## Exercise aim
Set down nothing except the lines starting at the one with "its code. -/" and ending at the final line of the material, each word for word.

------------

-- ==== Sys2Proof/Laws/PerInstr.lean ====
section
/-!
SUPPORT. What holds of every command as syntax, row by row of spec/opcode_table.json: a command is well-formed unless it is a
Gloaming scan (R465) with another number of readings than the module's 96 sensors, or a NOP whose code names another operation (R211).
-/

namespace Sys2Proof.Laws.Rows

open Sys2Proof.Machine

/-- Only a Gloaming scan can be ill-formed, by its number of readings, and a NOP, by its code. -/
def Statement (i : Instr) : Prop :=
  i.wellFormed = true ∨ (∃ readings, i = .gloamingScan readings ∧ readings.length ≠ 96) ∨
    ∃ tile side w, i = .nop tile side w ∧ w.code ≠ 0 ∧ opNamed w.code.toNat = true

------------

## Exercise answer
/-- Only a Gloaming scan can be ill-formed, by its number of readings, and a NOP, by its code. -/
def Statement (i : Instr) : Prop :=
  i.wellFormed = true ∨ (∃ readings, i = .gloamingScan readings ∧ readings.length ≠ 96) ∨
    ∃ tile side w, i = .nop tile side w ∧ w.code ≠ 0 ∧ opNamed w.code.toNat = true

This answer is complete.